IDC 国内パブリッククラウドサービス市場予測を発表
IT専門調査会社 IDC Japan 株式会社は、国内パブリッククラウドサービス市場予測を発表した。
同社のリリースを下記に掲載する。
2023年の国内パブリッククラウドサービス市場は、前年比27.5%増の3兆2,609億円(売上額ベース)となりました。また、2023年~2028年の年間平均成長率(CAGR:Compound Annual Growth Rate)は17.2%で推移し、2028年の市場規模は2023年比2.2倍の7兆2,227億円になるとIDCは予測しています。
2023年の国内パブリッククラウドサービス市場は、「製品/サービスの単価上昇(為替変動による値上げの影響を含む)」「クラウドマイグレーションの拡大」によって大きく成長した2022年(前年比成長率38.0%)と比較すると成長率が大幅に低下したものの、順調に推移しました。なかでも、クラウドマイグレーションの対象となるシステム領域/ワークロードが、Webシステムや情報系システムから基幹系システムまで多様化したことが、同市場の成長を牽引しました。
2024年の国内パブリッククラウドサービス市場は、2023年に引き続き、クラウドマイグレーションが同市場の成長を支えます。また、製品/サービスの単価上昇傾向は継続しており、同市場の成長を底上げしています。現在、デジタルトランスフォーメーション(DX)/データ駆動型ビジネスに関わる案件も拡大しており、今後の国内パブリッククラウドサービス市場の成長を牽引します。
高い関心を集めるGenerative AI(生成AI)は、今後の国内パブリッククラウドサービス市場の成長を牽引する大きな要因となっています。すでに、先駆的なユーザー企業では、主に生産性向上に関わるユースケースにおいて概念実証を経て本格導入を始めています。生産性ユースケースには、「翻訳」「ドキュメントの要約、キーワードの抽出」「コンテンツ作成支援」「プログラミング支援」などがあります。同ユースケースでは、SaaSあるいはPaaSとして提供されるAIサービスを利用することが一般的となっています。
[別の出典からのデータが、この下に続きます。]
-- ==== Sys2Proof/Machine/Issue.lean ====
section
/-! DEFINITION. Issue: which threads are ready (R43, R71, R129, R210), which group and which of its threads issue
(R44, R45), and what a fetch that faults and an illegal encoding do (R13, R28). -/

namespace Sys2Proof.Machine

/-- What stands at a thread's issue point. -/
inductive AtPc
  | instr (i : Instr) (words : List Nat)
  | illegal (detail : Nat) (words : List Nat)
  | fault (reason level entry base size va : Nat)
  | ask (pa : Nat) (leaf : Leaf)
  deriving DecidableEq, Repr

/-- Fetch and decode at a thread's issue point (R13, R28, R62). -/
def State.atPc (s : State) (k : Nat) (t : Thread) : AtPc :=
  match s.fetchAt k t with
  | .fault r l e b z v => .fault r l e b z v
  | .ask pa l => .ask pa l
  | .words ws =>
    match rawAt t ws with
    | none => .illegal 0x01 []
    | some raw =>
      match raw.instr with
      | .ok i => .instr i raw.extWords
      | .error d => .illegal d raw.extWords

/-- A thread is ready to issue what stands at its issue point (R43): its sources are written, there is room for its incoming writes
(R129), the accesses and the answers that come before it are there (R192, R231), the words that its code still needs have not been
asked for, and nothing holds it. -/
def State.ready (s : State) (k : Nat) (t : Thread) : Bool :=
  match t.hold with
  | .none =>
    match s.atPc k t with
    | .instr i _ =>
      !(t.walk.isSome && heldByWalk i) && !(i.sources.any t.pending.contains) && !(t.writesFull i) && !(s.orderHeld t i) &&
      !(s.harnessHeld t i)
    | .ask pa l => !(s.codeAsked (s.launchOf k) pa l)
    | .illegal .. | .fault .. => true
  | _ => (s.dueAction k t).isSome

/-- Ready threads of a group, in ascending lane order. -/
def State.readyThreads (s : State) (g : Nat) : List (Nat × Thread) :=
  s.threads.filter fun p => groupOf p.1 = g && s.ready p.1 p.2

/-- Issue point: program counter and REPEAT state (R45). -/
def issuePoint (t : Thread) : Nat × Option (Nat × Nat × Nat) :=
  (t.pc.toNat, t.rep.map fun r => (r.addr, r.pass, r.count))

/-- The least-recently-issued of some threads, the first listed among equals (R45). -/
def oldestThread : List (Nat × Thread) → Option (Nat × Thread)
  | [] => none
  | p :: l =>
    match oldestThread l with
    | none => some p
    | some q => if q.2.lastTurn < p.2.lastTurn then some q else some p

/-- Groups of a unit, by slot. -/
def State.unitGroups (s : State) (u : Nat) : List (Nat × Group) := s.groups.filter fun p => p.1 / 16 = u

/-- The group that has gone longest without issuing, the first listed among equals (R44). -/
def oldestGroup : List (Nat × Group) → Option (Nat × Group)
  | [] => none
  | p :: l =>
    match oldestGroup l with
    | none => some p
    | some q => if q.2.lastIssue < p.2.lastIssue then some q else some p

/-- The group of a unit that issues next (R44); a group whose last instruction was a yield stands back once (R59). -/
def State.pickGroup (s : State) (u : Nat) : Option (Nat × Group) :=
  let l := (s.unitGroups u).filter fun p => !(s.readyThreads p.1).isEmpty
  let l' := l.filter fun p => !(p.2.yielded && p.2.lastIssue = (s.unit u).turn)
  if l'.isEmpty then oldestGroup l else oldestGroup l'

/-- Threads that issue at this turn of a group: the least-recently-issued ready thread, and every ready thread at its
issue point (R45). -/
def State.pickThreads (s : State) (g : Nat) : List (Nat × Thread) :=
  let l := s.readyThreads g
  match oldestThread l with
  | none => []
  | some p => l.filter fun q => issuePoint q.2 = issuePoint p.2

/-- What a SIMD unit does with its issue turn, up to running a decoded instruction. -/
inductive Turn
  | done (s : State)
  | run (i : Instr) (s : State)
  deriving DecidableEq, Repr

/-- A group's issue turn begins, under the number of its cycle: recency moves on, and a REPEAT body still to be fetched is (R44, R45,
R64). -/
def State.beginTurn (s : State) (u g cycle : Nat) (ks : List Nat) : State :=
  let s := s.setUnit u { s.unit u with turn := cycle }
  let s := s.updGroup g fun x => { x with lastIssue := cycle, turn := x.turn + 1, yielded := false }
  let turn := ((s.groups.look g).map Group.turn).getD 0
  ks.foldl (fun s k => s.updThread k fun t => { t with lastTurn := turn, rep := t.rep.map (s.capture k) }) s

/-- Asynchronous parks come one instruction nearer, and those that are due take effect (R79); the units that parked in the turn
settle (R138). -/
def State.endTurn (s : State) (ks : List Nat) (cycle : Nat) : State :=
  (ks.foldl (fun (s : State) k =>
      (s.updThread k fun t => { t with park := t.park.map fun a => { a with left := a.left - 1 } }).settleAsync k cycle)
    { s with issuing := none }).settleCycle cycle

/-- Each issuing thread's block has issued one more instruction (R349). -/
def State.countIssued (s : State) (ks : List Nat) : State :=
  ks.foldl (fun s k =>
    match s.thread? k with
    | some t => s.updBlock t.bid fun b => { b with issued := b.issued + 1 }
    | none => s) s

/-- A SIMD unit takes its issue turn (R44, R45): first actions still due come first (R142); then the fetched
instruction, the fault of its fetch, the request for a word of code that a peer holds, or the illegal-instruction trap in every
issuing thread (R13, R28, R314). A halted device and a power-gated core issue nothing (R196, R380). -/
def State.takeTurn (s : State) (u : Nat) : Turn :=
  match if s.stage = 15 || (s.core (u / 4)).gated then none else s.pickGroup u with
  | none => .done s
  | some (g, _) =>
    let picked := s.pickThreads g
    let ks := picked.map Prod.fst
    let (cycle, s') := s.fresh
    let s' := s'.beginTurn u g cycle ks
    let s' := { s' with issuing := some ⟨g, [], cycle, []⟩ }
    let due := picked.filterMap fun p => (s.dueAction p.1 p.2).map fun d => (p.1, d.1, d.2)
    let s' := due.foldl (fun s d => s.complete d.1 d.2.1 d.2.2) s'
    let rest := picked.filter fun p => p.2.hold = .none
    match rest with
    | [] => .done (s'.endTurn ks cycle)
    | (k, t) :: _ =>
      let fresh := rest.map Prod.fst
      match s.atPc k t with
      | .ask pa l => .done ((s'.askCode (s.asidOf k) (s.launchOf k) pa l).endTurn [] cycle)
      | .fault r l e b z v => .done ((s'.fetchFault fresh cycle r l e b z v).endTurn ks cycle)
      | .illegal d ws =>
        let s' := { s' with issuing := some ⟨g, fresh, cycle, ws⟩ }
        .done ((fresh.foldl (fun s k => s.trap k 0x01 d 0) s').endTurn ks cycle)
      | .instr i ws => .run i { s'.countIssued fresh with issuing := some ⟨g, fresh, cycle, ws⟩ }

/-- The end of a turn in which an instruction ran. -/
def State.closeTurn (s : State) : State :=
  match s.issuing with
  | none => s
  | some g => s.endTurn g.threads g.cycle

end Sys2Proof.Machine
end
なお、テクノロジーサプライヤーが独自の大規模言語モデル(LLM)の開発を行う場合はIaaSあるいはプライベートクラウド環境の利用が中心となります。今後、Generative AIのユースケースは「ビジネス機能ユースケース」「産業特化ユースケース」へと拡大していきます。これらのユースケースは2025年以降に顕在化し、国内パブリッククラウドサービス市場の成長を促進すると、IDCはみています。
Generative AIの発展は、エコシステムの再編を促すと共に、ユーザー企業がベンダーに求める内容も変化していきます。「今後、ユーザー企業におけるGenerative AIの評価では、機能性に加えて経済合理性を重要視するようになる。ベンダーは、経済合理性を意識したアプローチを強化すべきである」と、IDC Japan株式会社 Software & Servicesのリサーチディレクターである松本 聡 は述べています。
今回の発表はIDCが発行したレポート「国内パブリッククラウドサービス市場 産業分野別予測、 2024 年~ 2028 年 」にその詳細が報告されています。本レポートでは、国内パブリッククラウドサービス市場の概況や動向を分析し、サービス別および産業分野別に2024年~2028年までの市場予測をまとめています。